Segment Start: RECORDED DATA

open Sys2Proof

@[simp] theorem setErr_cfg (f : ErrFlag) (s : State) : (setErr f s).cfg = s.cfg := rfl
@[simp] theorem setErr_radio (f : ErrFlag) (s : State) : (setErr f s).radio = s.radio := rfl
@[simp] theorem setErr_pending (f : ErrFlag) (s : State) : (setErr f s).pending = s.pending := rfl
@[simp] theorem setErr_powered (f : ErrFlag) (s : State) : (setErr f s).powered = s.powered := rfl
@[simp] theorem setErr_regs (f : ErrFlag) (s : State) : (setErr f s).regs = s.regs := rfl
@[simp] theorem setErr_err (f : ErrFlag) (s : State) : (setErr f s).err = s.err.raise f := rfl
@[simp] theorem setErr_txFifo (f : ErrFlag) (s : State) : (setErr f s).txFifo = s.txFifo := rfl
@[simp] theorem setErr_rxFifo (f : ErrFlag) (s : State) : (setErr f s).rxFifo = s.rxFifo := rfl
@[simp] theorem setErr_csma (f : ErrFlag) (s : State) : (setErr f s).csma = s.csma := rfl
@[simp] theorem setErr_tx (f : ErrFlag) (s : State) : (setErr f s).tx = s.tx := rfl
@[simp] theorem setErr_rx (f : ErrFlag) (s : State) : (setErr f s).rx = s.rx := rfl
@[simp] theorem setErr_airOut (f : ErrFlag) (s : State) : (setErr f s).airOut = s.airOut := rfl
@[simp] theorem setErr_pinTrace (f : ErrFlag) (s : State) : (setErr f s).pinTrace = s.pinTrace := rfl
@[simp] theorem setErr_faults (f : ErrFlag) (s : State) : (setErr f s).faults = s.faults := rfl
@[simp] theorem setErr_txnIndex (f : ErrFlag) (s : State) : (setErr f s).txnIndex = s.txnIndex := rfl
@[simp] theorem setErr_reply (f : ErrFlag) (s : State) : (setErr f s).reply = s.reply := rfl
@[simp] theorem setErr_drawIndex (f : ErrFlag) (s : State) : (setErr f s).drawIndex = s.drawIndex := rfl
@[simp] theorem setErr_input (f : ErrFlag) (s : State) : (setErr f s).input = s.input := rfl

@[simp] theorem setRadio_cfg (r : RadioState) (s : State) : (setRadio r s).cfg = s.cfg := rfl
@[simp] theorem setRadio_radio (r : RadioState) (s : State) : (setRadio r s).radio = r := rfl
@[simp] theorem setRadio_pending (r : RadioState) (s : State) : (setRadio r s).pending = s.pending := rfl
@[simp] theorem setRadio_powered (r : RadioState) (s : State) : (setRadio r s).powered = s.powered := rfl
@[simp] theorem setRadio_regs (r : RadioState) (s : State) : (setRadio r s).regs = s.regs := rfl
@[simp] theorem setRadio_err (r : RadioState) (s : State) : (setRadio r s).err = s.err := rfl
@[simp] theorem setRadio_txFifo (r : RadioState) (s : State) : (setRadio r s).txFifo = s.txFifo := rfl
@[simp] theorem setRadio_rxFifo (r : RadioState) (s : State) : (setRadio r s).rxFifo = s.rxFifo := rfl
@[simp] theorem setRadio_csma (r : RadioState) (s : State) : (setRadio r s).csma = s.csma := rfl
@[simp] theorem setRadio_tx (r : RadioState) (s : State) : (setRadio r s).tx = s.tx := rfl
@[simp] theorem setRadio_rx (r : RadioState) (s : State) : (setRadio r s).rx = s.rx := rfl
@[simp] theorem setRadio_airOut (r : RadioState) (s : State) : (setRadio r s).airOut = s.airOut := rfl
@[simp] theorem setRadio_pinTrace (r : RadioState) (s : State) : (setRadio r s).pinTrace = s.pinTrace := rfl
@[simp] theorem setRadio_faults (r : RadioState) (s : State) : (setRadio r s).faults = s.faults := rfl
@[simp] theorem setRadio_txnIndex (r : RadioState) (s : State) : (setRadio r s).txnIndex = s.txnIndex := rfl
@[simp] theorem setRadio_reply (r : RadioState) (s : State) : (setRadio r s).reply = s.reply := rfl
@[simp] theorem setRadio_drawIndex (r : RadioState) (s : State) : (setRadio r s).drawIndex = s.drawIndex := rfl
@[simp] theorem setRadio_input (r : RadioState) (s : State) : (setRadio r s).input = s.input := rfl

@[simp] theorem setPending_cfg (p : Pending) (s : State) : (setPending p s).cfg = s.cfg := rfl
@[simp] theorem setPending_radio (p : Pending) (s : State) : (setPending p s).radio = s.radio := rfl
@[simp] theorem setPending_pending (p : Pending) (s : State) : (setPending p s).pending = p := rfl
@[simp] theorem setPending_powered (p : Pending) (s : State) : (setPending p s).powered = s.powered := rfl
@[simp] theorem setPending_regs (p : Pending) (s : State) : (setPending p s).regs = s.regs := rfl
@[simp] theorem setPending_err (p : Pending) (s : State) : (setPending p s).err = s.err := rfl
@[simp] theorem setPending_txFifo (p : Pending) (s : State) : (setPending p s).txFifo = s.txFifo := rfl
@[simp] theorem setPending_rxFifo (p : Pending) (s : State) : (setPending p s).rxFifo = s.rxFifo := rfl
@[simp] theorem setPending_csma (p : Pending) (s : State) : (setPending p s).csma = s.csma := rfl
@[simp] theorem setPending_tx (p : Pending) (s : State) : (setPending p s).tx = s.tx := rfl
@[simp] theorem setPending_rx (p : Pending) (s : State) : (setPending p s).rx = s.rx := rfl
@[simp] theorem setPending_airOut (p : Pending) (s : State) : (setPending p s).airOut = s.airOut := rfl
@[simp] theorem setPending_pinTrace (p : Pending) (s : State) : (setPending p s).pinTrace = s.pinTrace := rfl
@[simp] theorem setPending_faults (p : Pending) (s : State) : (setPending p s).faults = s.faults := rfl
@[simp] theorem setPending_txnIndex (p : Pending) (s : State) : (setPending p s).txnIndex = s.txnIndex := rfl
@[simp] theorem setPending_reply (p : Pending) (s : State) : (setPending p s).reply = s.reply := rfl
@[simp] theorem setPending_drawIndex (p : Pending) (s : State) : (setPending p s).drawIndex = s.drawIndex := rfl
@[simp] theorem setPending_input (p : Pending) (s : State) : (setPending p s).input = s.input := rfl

Segment End: RECORDED DATA

**EXERCISE DESCRIPTION**
Pull out every line of the records that includes the string "pinTrace".

**EXERCISE ANSWER**
@[simp] theorem setErr_pinTrace (f : ErrFlag) (s : State) : (setErr f s).pinTrace = s.pinTrace := rfl
@[simp] theorem setRadio_pinTrace (r : RadioState) (s : State) : (setRadio r s).pinTrace = s.pinTrace := rfl
@[simp] theorem setPending_pinTrace (p : Pending) (s : State) : (setPending p s).pinTrace = s.pinTrace := rfl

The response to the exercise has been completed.